As the MT Hojgaard judgment comes from the UK courts, it is not binding in Qatar and there has been no equivalent decision published by the Qatari courts. Therefore, if the courts were asked to determine the same question, i.e., whether the design standard or the (conflicting) industry standard should be met, it would, pursuant to Article 169.2, look to the common will of the parties and take into account the custom of the construction industry. This clearly leaves the outcome almost impossible to determine.

It is to a certain extent inevitable that complex contracts which seek to impose design requirements contain inconsistencies because they have been drafted by numerous authors. Technical requirements and design requirements should be clearly drafted to avoid this eventuality, and a risk analysis of contractual obligations should consider all operative requirements in both the contract terms and in the technical documents appended to those contracts.

The Qatari Civil Code on design standards

Two Articles of the Qatari Civil Code discuss the standard of care a contractor must meet when performing contractual obligations. As a starting point, Article 687 states:

“…the contractor shall perform the work in accordance with the applicable practices and within such reasonable period as required for the nature of the work, subject to established standards of workmanship.”

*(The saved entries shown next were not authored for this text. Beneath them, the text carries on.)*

-- ==== Sys2Proof/Machine/Cards.lean ====
section
/-! DEFINITION. Cards, slots and queues (7.1, 7.3): the writing of a card's fields, joining and leaving a queue, the
steps of an end that hand nothing to a sequencer, and the answer to a trigger's RELEASE. -/

namespace Sys2Proof.Machine

/-! ### Card fields (12.4, R127) -/

/-- R127: the state field of a card. -/
def writeCardState (i : Slot) (st : SlotState) (s : State) : State :=
  s.store (cardAddr i + 0x40) (leBytes 1 (slotCode st))

/-- R127: a time field of a card. -/
def writeCardTime (i : Slot) (offset : Nat) (t : Nat) (s : State) : State :=
  s.store (cardAddr i + offset) (leBytes 8 t)

/-- R127 Acceptance: the accept time written, the other part-written fields 0, and then the state. -/
def writeAcceptance (i : Slot) (st : SlotState) (accept : Tick) (s : State) : State :=
  writeCardState i st
    (writeCardTime i 0x60 0 (writeCardTime i 0x58 0 (writeCardTime i 0x50 0
      (writeCardTime i 0x48 accept.toNat
        ((s.store (cardAddr i + 0x41) (leBytes 1 0)).store (cardAddr i + 0x42) (leBytes 2 0))))))

/-- R127 Start: the start time, and then IN_SERVICE. -/
def writeStart (i : Slot) (start : Tick) (s : State) : State :=
  writeCardState i .inService (writeCardTime i 0x50 start.toNat s)

/-- R127 End: the status, detail, end time and result, and then, last, DONE. -/
def writeEnd (i : Slot) (st : Status) (detail : BitVec 16) (finish : Tick) (result : BitVec 64) (s : State) : State :=
  writeCardState i .done
    (s.store (cardAddr i + 0x41) (leBytes 1 (statusCode st))
      |>.store (cardAddr i + 0x42) (leBytes 2 detail.toNat)
      |>.store (cardAddr i + 0x58) (leBytes 8 finish.toNat)
      |>.store (cardAddr i + 0x60) (leBytes 8 result.toNat))

/-! ### Queues (R133) -/

/-- R133: a slot leaves its queue, those behind it closing up. -/
def leaveQueue (b : Bay) (l : Lane) (i : Slot) (s : State) : State :=
  s.modLane b l (fun q => { q with queue := q.queue.filter (fun x => x ≠ i) })

/-- R133: a slot leaves the queue of its card's bay and lane. -/
def leaveOwnQueue (i : Slot) (s : State) : State :=
  match s.slots[i.val].card.lane with
  | none => s
  | some l => leaveQueue s.slots[i.val].card.bayIx l i s

/-- R143: the deadline of a card from a base time; a limit of 0 gives none. -/
def Card.deadline (c : Card) (base : Tick) : Option Deadline :=
  if c.limit = 0 then none else some ⟨base, millis c.limit⟩

/-- R131, R132: a slot becomes REQUESTED at the tail of the queue of its bay and lane, with its deadline from a base
time. -/
def requestSlot (i : Slot) (base : Tick) (s : State) : State :=
  let c := s.slots[i.val].card
  let s1 := s.modSlot i (fun r => { r with state := .requested, deadline := c.deadline base })
  match c.lane with
  | none => s1
  | some l => s1.modLane c.bayIx l (fun q => { q with queue := q.queue ++ [i] })

/-! ### Ends (R140, R141) -/

/-- R140 step 1, R127: a slot becomes DONE and its card is written. A slot that was not IN_SERVICE has its start time
equal to its end time. Its deadline and marks are dropped. -/
def closeCard (i : Slot) (st : Status) (detail : BitVec 16) (result : BitVec 64) (finish : Tick) (s : State) : State :=
  let served := s.slots[i.val].state = .inService
  let s1 := if served then s else writeCardTime i 0x50 finish.toNat s
  (writeEnd i st detail finish result s1).modSlot i (fun r =>
    { r with
      state := .done
      status := st
      detail := detail
      result := result
      finish := finish
      start := if served then r.start else finish
      mark := none
      stopMark := false
      deadline := none
      report := none })

/-- R140 step 3: the JOB END record of a slot. -/
def offerEnd (i : Slot) (s : State) : State :=
  let r := s.slots[i.val]
  offer r.card.bayIx (.jobEnd i r.status r.card.tag) r.finish s

/-- R141: a slot that has not been dispatched ends STOPPED at this instant. STOPPED hands no JOB_FAIL. -/
def endStopped (i : Slot) (s : State) : State :=
  raiseBay s.slots[i.val].card.bayIx .jobDone
    (offerEnd i (closeCard i .stopped 0#16 0#64 s.now (leaveOwnQueue i s)))

/-! ### The RELEASE action (R132) -/

/-- R114, R132: whether a release of a slot finds it PARKED. -/
def State.parked (s : State) (i : Slot) : Bool := s.slots[i.val].state = .parked

/-- R132: the answer to a release request for a slot, from its state at this instant. -/
def releaseSlot (i : Slot) (s : State) : State :=
  if s.parked i then
    if s.ctl.device = .stopping then endStopped i s
    else writeCardState i .requested (requestSlot i s.now s)
  else s

end Sys2Proof.Machine
end

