/-- R125, R127, R131, R133, R143: an accepted card becomes PARKED, on no queue and without a deadline, or REQUESTED at
the tail of the queue of its bay and lane with its deadline from the POST; nothing else changes and no record is
offered. -/
def Obligations.AcceptedCardWaits : Prop :=
  ∀ (s : State) (v : Word) (i : Slot) (l : Lane), v.toNat % 256 = i.val → s.ctl.device = .running → s.mem.wf →
    (s.slots[i.val].state = .free ∨ s.slots[i.val].state = .done) →
    intake s.ctl.enabled i (readCard s.mem i) = .accepted → (readCard s.mem i).lane = some l →
    ∃ t, exec (.post v) s = .next t
      ∧ t = { s with slots := t.slots, lanes := t.lanes, mem := t.mem }
      ∧ t.slots = upd s.slots i (fun _ => { SlotRec.reset with
          state := if v.getLsbD 8 then .parked else .requested
          card := readCard s.mem i
          accept := s.time.count
          deadline := if v.getLsbD 8 ∨ (readCard s.mem i).limit = 0 then none
            else some ⟨s.time.count, (readCard s.mem i).limit * 100000⟩ })
      ∧ (∀ b m, t.lane b m = if ¬ v.getLsbD 8 ∧ b = (readCard s.mem i).bayIx ∧ m = l then
          { s.lane b m with queue := (s.lane b m).queue ++ [i] } else s.lane b m)
      ∧ CardShows t.mem i t.slots[i.val]
      ∧ t.mem.field (cardAddr i + 0x48) 8 = s.time.count.toNat
      ∧ Unchanged (fun a => inSlotCounts a ∨ (cardAddr i + 0x40 ≤ a ∧ a < cardAddr i + 0x68)) s t

/-- R147's table, for a target that can be cancelled or not: what the CANCEL does to the target and its own status. -/
def CancelActsByTheTargetsState : Prop :=
  ∀ (s : State) (v : Word) (i j : Slot), v.toNat % 256 = i.val → s.ctl.device = .running →
    (s.slots[i.val].state = .free ∨ s.slots[i.val].state = .done) →
    intake s.ctl.enabled i (readCard s.mem i) = .accepted → (readCard s.mem i).jobKind = some .cancel →
    (readCard s.mem i).param 0 = 1 → (readCard s.mem i).param 1 = j.val →
    ∃ t, exec (.post v) s = .next t
      ∧ t.slots[i.val].state = .done ∧ t.slots[i.val].result = 0#64 ∧ t.slots[i.val].card = readCard s.mem i
      ∧ ((s.slots[j.val].state = .requested ∨ s.slots[j.val].state = .parked) →
        t.slots[i.val].status = .ok ∧ t.slots[j.val].state = .done ∧ t.slots[j.val].status = .cancelled
        ∧ ∀ l, s.slots[j.val].card.lane = some l → j ∉ (t.lane s.slots[j.val].card.bayIx l).queue)
      ∧ (s.slots[j.val].state = .inService → s.slots[j.val].interruptible = true →
        t.slots[i.val].status = .ok ∧ t.slots[j.val].state = .inService
        ∧ (s.slots[j.val].mark = none → t.slots[j.val].mark = some .cancelled ∧ t.slots[j.val].deadline = none
          ∧ t.slots[j.val].report = (askOwner j .cancelled s).slots[j.val].report
          ∧ t.eng = (askOwner j .cancelled s).eng ∧ t.port = (askOwner j .cancelled s).port
          ∧ t.con = (askOwner j .cancelled s).con ∧ t.drv = (askOwner j .cancelled s).drv
          ∧ t.str = upd (askOwner j .cancelled s).str (readCard s.mem i).bayIx
              (fun q => q.offer ⟨s.time.count, .jobEnd i .ok (readCard s.mem i).tag⟩))
        ∧ (∀ st, s.slots[j.val].mark = some st → t.slots[j.val] = s.slots[j.val]))
      ∧ (s.slots[j.val].state = .inService → s.slots[j.val].interruptible = false →
        t.slots[i.val].status = .notInterruptible ∧ t.slots[j.val].state = .inService
        ∧ t.slots[j.val].mark = s.slots[j.val].mark)
      ∧ ((s.slots[j.val].state = .free ∨ s.slots[j.val].state = .done) →
        t.slots[i.val].status = .nothingToCancel)

/-- A slot that a bay-wide CANCEL of slot `i` finds (R148). -/
def Found (s : State) (i : Slot) (bay : Byte) (j : Slot) : Prop :=
  j ≠ i ∧ s.slots[j.val].card.bay = bay ∧ (s.slots[j.val].state = .requested ∨ s.slots[j.val].state = .parked
    ∨ s.slots[j.val].state = .inService ∧ s.slots[j.val].interruptible = true)

/-- R148: a bay-wide CANCEL ends every waiting slot of its bay CANCELLED, marks its interruptible jobs in service,
leaves every other slot, and ends OK with the number of slots found. -/
def BaywideCancelFindsItsSlots : Prop :=
  ∀ (s : State) (v : Word) (i : Slot), v.toNat % 256 = i.val → s.ctl.device = .running →
    (s.slots[i.val].state = .free ∨ s.slots[i.val].state = .done) →
    intake s.ctl.enabled i (readCard s.mem i) = .accepted → (readCard s.mem i).jobKind = some .cancel →
    (readCard s.mem i).param 0 = 2 →
    ∃ t, ∃ found : List Slot, exec (.post v) s = .next t ∧ AfterJobs s t
      ∧ t.seq = s.seq ∧ t.pool = s.pool ∧ t.disp = s.disp ∧ t.code = s.code
      ∧ found.Nodup ∧ (∀ j, j ∈ found ↔ Found s i (readCard s.mem i).bay j)
      ∧ t.slots[i.val].state = .done ∧ t.slots[i.val].status = .ok
      ∧ t.slots[i.val].result = BitVec.ofNat 64 found.length
      ∧ (∀ j ∈ found, if s.slots[j.val].state = .inService then
          t.slots[j.val].state = .inService
          ∧ t.slots[j.val].mark = (s.slots[j.val].mark.or (some .cancelled))
          ∧ (s.slots[j.val].mark = none →
            t.slots[j.val].report = (askOwner j .cancelled s).slots[j.val].report)
        else t.slots[j.val].state = .done ∧ t.slots[j.val].status = .cancelled)
      ∧ (∀ j : Slot, j ≠ i → j ∉ found → t.slots[j.val].state = s.slots[j.val].state
        ∧ t.slots[j.val].mark = s.slots[j.val].mark)

/-- R147, R148: CANCEL cards of both scopes. -/
def Obligations.CancelsActByTheirTargets : Prop :=
  CancelActsByTheTargetsState ∧ BaywideCancelFindsItsSlots

/-- R134: a BAYHOLD write sets and then clears bits of the hold set, in every device state. -/
def Obligations.BayholdSetsThenClears : Prop :=
  ∀ (s : State) (v : Word), ∃ hold,
    exec (.bayhold v) s = .next { s with disp := { s.disp with hold := hold } }
    ∧ ∀ b : Bay, hold.getLsbD b.val
      = ((s.disp.hold.getLsbD b.val || v.getLsbD b.val) && !v.getLsbD (b.val + 8))

/-- R135: the head of a bay-lane queue that meets conditions 1 to 4. -/
def HeadReady (s : State) (b : Bay) (l : Lane) (i : Slot) : Prop :=
  (∃ rest, (s.lane b l).queue = i :: rest) ∧ s.ctl.device = .running ∧ (s.lane b l).service = none
    ∧ (l = .setup ∨ s.disp.hold.getLsbD b.val = false)
    ∧ s.slots[i.val].card.gate.toNat ≤ s.mon[b.val].milestone

/-- R137: a bay whose ready ACCESS head is a SCAN waits for an engine. -/
def Waits (s : State) (b : Bay) : Prop :=
  ∃ i, HeadReady s b .access i ∧ s.slots[i.val].card.jobKind = some .scan

/-- R137: the grant. A bay is granted an engine when it is the winner among the waiting bays, the lowest bay in FIXED
and the earliest in the rotation order in ROTATING, and the engine is the first that is IDLE. -/
def Obligations.GrantGoesToTheWinner : Prop :=
  ∀ (s : State) (b : Bay) (e : EngineId), s.disp.rotation.Nodup → (∀ c, c ∈ s.disp.rotation) →
    (s.granted b = some e ↔
      Waits s b ∧ s.eng[e.val].state = .idle ∧ (e = 1 → s.eng[0].state ≠ .idle)
      ∧ (s.disp.arbitration = .fixed → ∀ c, c < b → ¬ Waits s c)
      ∧ (s.disp.arbitration = .rotating →
        ∀ c, s.disp.rotation.idxOf c < s.disp.rotation.idxOf b → ¬ Waits s c))

/-- What every dispatch does (R139 steps 1 and 2): the head is IN_SERVICE with its start time, the in-service map takes
it, a SETUP deadline is dropped, the card shows it, and the JOB START record is offered. -/
def Dispatched (s t : State) (b : Bay) (l : Lane) (i : Slot) : Prop :=
  t.slots[i.val].state = .inService ∧ t.slots[i.val].start = s.time.count
  ∧ t.slots[i.val].card = s.slots[i.val].card
  ∧ t.slots[i.val].deadline = (if l = .setup then none else s.slots[i.val].deadline)
  ∧ (∀ c m, t.lane c m = if c = b ∧ m = l then ⟨(s.lane b l).queue.tail, some i⟩ else s.lane c m)
  ∧ (∀ k : Slot, k ≠ i → t.slots[k.val].state = s.slots[k.val].state ∧ t.slots[k.val].card = s.slots[k.val].card)
  ∧ t.mem.read (cardAddr i + 0x40) = 3#8 ∧ t.mem.field (cardAddr i + 0x50) 8 = s.time.count.toNat
  ∧ t.disp = s.disp ∧ t.ctl = s.ctl ∧ t.mon = s.mon ∧ t.time = s.time ∧ t.scanner = s.scanner
  ∧ t.rail = s.rail ∧ t.pending = s.pending ∧ t.pool = s.pool ∧ t.notices = s.notices ∧ t.link = s.link
  ∧ t.code = s.code ∧ t.draws = s.draws ∧ t.checkDraws = s.checkDraws
  ∧ Unchanged (fun a => inCard i a ∨ publishedArea a) s t

/-- R135, R139: the ready head of a bay-lane is dispatched, a SCAN head with a grant, and handed to its owner. -/
def Obligations.DispatchStartsTheHead : Prop :=
  ∀ (s : State) (b : Bay) (l : Lane) (i : Slot), HeadReady s b l i → s.mem.wf →
    (∃ k, s.slots[i.val].card.jobKind = some k) →
    (s.slots[i.val].card.jobKind ≠ some .scan ∨ ∃ e, s.granted b = some e) →
    ∃ t, exec (.dispatch b l) s = .next t ∧ Dispatched s t b l i
      ∧ (∀ c : Bay, c ≠ b → t.str[c.val] = s.str[c.val] ∧ t.con[c.val] = s.con[c.val]
        ∧ t.drv[c.val] = s.drv[c.val] ∧ t.seq[c.val] = s.seq[c.val])
      ∧ (s.str[b.val].state = .running → s.str[b.val].queue.length < 32 →
        ∃ more, t.str[b.val].queue = s.str[b.val].queue ++
          ⟨s.time.count, .jobStart i s.slots[i.val].card.kind.toNat s.slots[i.val].card.tag⟩ :: more)

/-- R139 step 3, R93, R119, R122, R154, R160: a dispatched SCAN makes the granted engine RUNNING in LOADING for the
bay; a SEND makes the port SENDING its first byte; an ARM begins its read or disarms; a region out of range ends each
at once with DATA_RANGE. -/
def OwnersBeginTheirJobs : Prop :=
  ∀ (s t : State) (b : Bay) (l : Lane) (i : Slot), HeadReady s b l i → exec (.dispatch b l) s = .next t →
    (∀ e, s.slots[i.val].card.jobKind = some .scan → s.granted b = some e →
      t.eng[e.val].state = .running ∧ t.eng[e.val].attached = some (b, i) ∧ t.eng[e.val].phase = .loading
      ∧ t.eng[e.val].index = none ∧ t.eng[e.val].stepsDone = 0 ∧ t.eng[e.val].firstFail = 0xFFFF
      ∧ t.eng[e.val].tdoBits = 0 ∧ t.eng[e.val].disturbed = false ∧ t.eng[e.val].abort = none
      ∧ t.eng[e.val].early = [] ∧ (∀ f, f ≠ e → t.eng[f.val] = s.eng[f.val]) ∧ t.port = s.port
      ∧ (if inJobArea s.slots[i.val].card.offset s.slots[i.val].card.length then t.eng[e.val].work = .loading
        else t.slots[i.val].report = some ⟨.dataRange, 6#16, 0x0000FFFF0000#64, s.time.count⟩))
    ∧ (s.slots[i.val].card.jobKind = some .send →
      t.eng = s.eng
      ∧ (if inJobArea s.slots[i.val].card.offset s.slots[i.val].card.length then
          t.con[b.val].tx = .sending
          ∧ t.con[b.val].job = some ⟨i, s.slots[i.val].card.offset, s.slots[i.val].card.length,
            s.slots[i.val].card.sendGap, 0, 0, s.mem.read s.slots[i.val].card.offset, .character s.time.count⟩
        else t.con = s.con ∧ t.slots[i.val].report = some ⟨.dataRange, 0#16, 0#64, s.time.count⟩))
    ∧ (s.slots[i.val].card.jobKind = some .arm → s.slots[i.val].card.param 0 ≠ 2 →
      t.eng = s.eng ∧ t.con = s.con
      ∧ (if inJobArea s.slots[i.val].card.offset 256 then
          t.seq = upd s.seq b (fun q => { q with reading := some ⟨i, []⟩ })
        else t.seq = s.seq ∧ t.slots[i.val].report = some ⟨.dataRange, 0#16, 0#64, s.time.count⟩))
    ∧ (s.slots[i.val].card.jobKind = some .arm → s.slots[i.val].card.param 0 = 2 →
      t.seq[b.val].state = .disarmed ∧ t.seq[b.val].program = none ∧ t.seq[b.val].stage = none
      ∧ t.seq[b.val].fireCount = s.seq[b.val].fireCount ∧ t.seq[b.val].lastFire = s.seq[b.val].lastFire
      ∧ t.code = s.code ∧ t.slots[i.val].report = some ⟨.ok, 0#16, 0#64, s.time.count⟩)

/-- R29 to R31, R45, R150: a dispatched TRACE job: OPEN of an OFF or STOPPED stream makes it RUNNING with W brought to 1
to 32, and is STREAM_BUSY otherwise; CLOSE makes an accepting stream DRAINING and waits for its end; FLUSH names the
filling page of a RUNNING CONTINUOUS stream and otherwise ends OK. That a CONTINUOUS OPEN takes the card's W too, where
R29 gives W for WINDOW only, is the model's choice (notes/assumptions/40.md). -/
def TraceJobsChangeTheStream : Prop :=
  ∀ (s t : State) (b : Bay) (l : Lane) (i : Slot), HeadReady s b l i → exec (.dispatch b l) s = .next t →
    s.slots[i.val].card.jobKind = some .trace →
    (s.slots[i.val].card.param 0 = 1 →
      (s.str[b.val].state = .off ∨ s.str[b.val].state = .stopped →
        t.str[b.val].state = .running ∧ t.str[b.val].tLast = none ∧ t.str[b.val].lostCount = 0
        ∧ t.str[b.val].retained = [] ∧ t.str[b.val].queue = s.str[b.val].queue
        ∧ t.str[b.val].mode = (if s.slots[i.val].card.param 1 = 2 then .window else .continuous)
        ∧ t.str[b.val].w = max 1 (min 32 (s.slots[i.val].card.param 2))
        ∧ t.slots[i.val].report = some ⟨.ok, 0#16, 0#64, s.time.count⟩)
      ∧ (s.str[b.val].state ≠ .off → s.str[b.val].state ≠ .stopped →
        t.str[b.val].state = s.str[b.val].state
        ∧ t.slots[i.val].report = some ⟨.streamBusy, 0#16, 0#64, s.time.count⟩))
    ∧ (s.slots[i.val].card.param 0 = 2 →
      (s.str[b.val].state = .running ∨ s.str[b.val].state = .postTrigger ∨ s.str[b.val].state = .draining →
        t.str[b.val].state = .draining ∧ t.str[b.val].closer = some i
        ∧ t.slots[i.val].report = s.slots[i.val].report
        ∧ (s.str[b.val].state ≠ .draining → t.con[b.val].batch = none))
      ∧ (s.str[b.val].state = .off ∨ s.str[b.val].state = .stopped →
        t.str = s.str ∧ t.slots[i.val].report = some ⟨.ok, 0#16, 0#64, s.time.count⟩))
    ∧ (s.slots[i.val].card.param 0 = 3 →
      (∀ u, s.str[b.val].filling = some u → s.str[b.val].mode = .continuous → s.str[b.val].state = .running →
        t.str[b.val].flush = some ⟨u.page, i⟩ ∧ t.slots[i.val].report = s.slots[i.val].report)
      ∧ (s.str[b.val].filling = none ∨ s.str[b.val].mode = .window ∨ s.str[b.val].state ≠ .running →
        t.slots[i.val].report = some ⟨.ok, 0#16, 0#64, s.time.count⟩))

The contractor’s obligation is therefore only fulfilled when it produces a design using ‘applicable practices’ to a standard which is on par with established market benchmarks.

In the absence of an express contractual term to the contrary, Article 687 would therefore seem to impose on a contractor, undertaking design work, a standard of complying with the practices and standards of the market, which could therefore be akin to a standard of ‘reasonable’ care to the extent the market practice imposes that standard.

On the other hand, Article 694 (1) of the Qatar Civil Code appears to imply something different. Article 694 relates to the employer’s right to reject taking over the work. It states:

“The employer may reject taking over the work if any defect therein or breach of the agreed conditions renders the work unfit for its intended purpose.”

This appears to suggest that the designer must ensure the design meets a standard higher than that provided for by Article 687.

In short, the position on the applicable standard of contractual performance in Qatar is unclear, as Article 687 and Article 694 appear to be inconsistent on this point. However, as neither Article 687 nor Article 694 are mandatory provisions of the Qatar Civil Code, this may be academic as, in relation to design liability, the required standard of contractual performance will nearly always be agreed between the parties in their contract.

Conclusion

When drafting contracts, contractors must consider the design requirements the employer wishes to impose in the context of the ‘industry standards’ it is also being asked to achieved. If the industry standard is impossible to achieve using the employer’s design criteria, that issue should be resolved before the contract is entered into.

If an existing contract contains conflicting provisions, contractors should liaise with the employer to find an agreeable solution, preferably through a formal contract amendment, before performing the works. Failure to do so could result in a claim being brought by the employer, either because the structure does not comply with the design or because it does not meet the industry standard.

Contractors need to be careful not to assume a more onerous design and construction obligation than their contract tender review may at first identify. This case is a paradigm of how the odds are against a contractor of being relieved of liability where a ‘fitness for purpose’ obligation is contained in the contract. The contractor was not negligent, used criteria in an international standard in part of its calculations, but was ultimately responsible for the failure of the foundations supplied by it on the basis of how risk was allocated.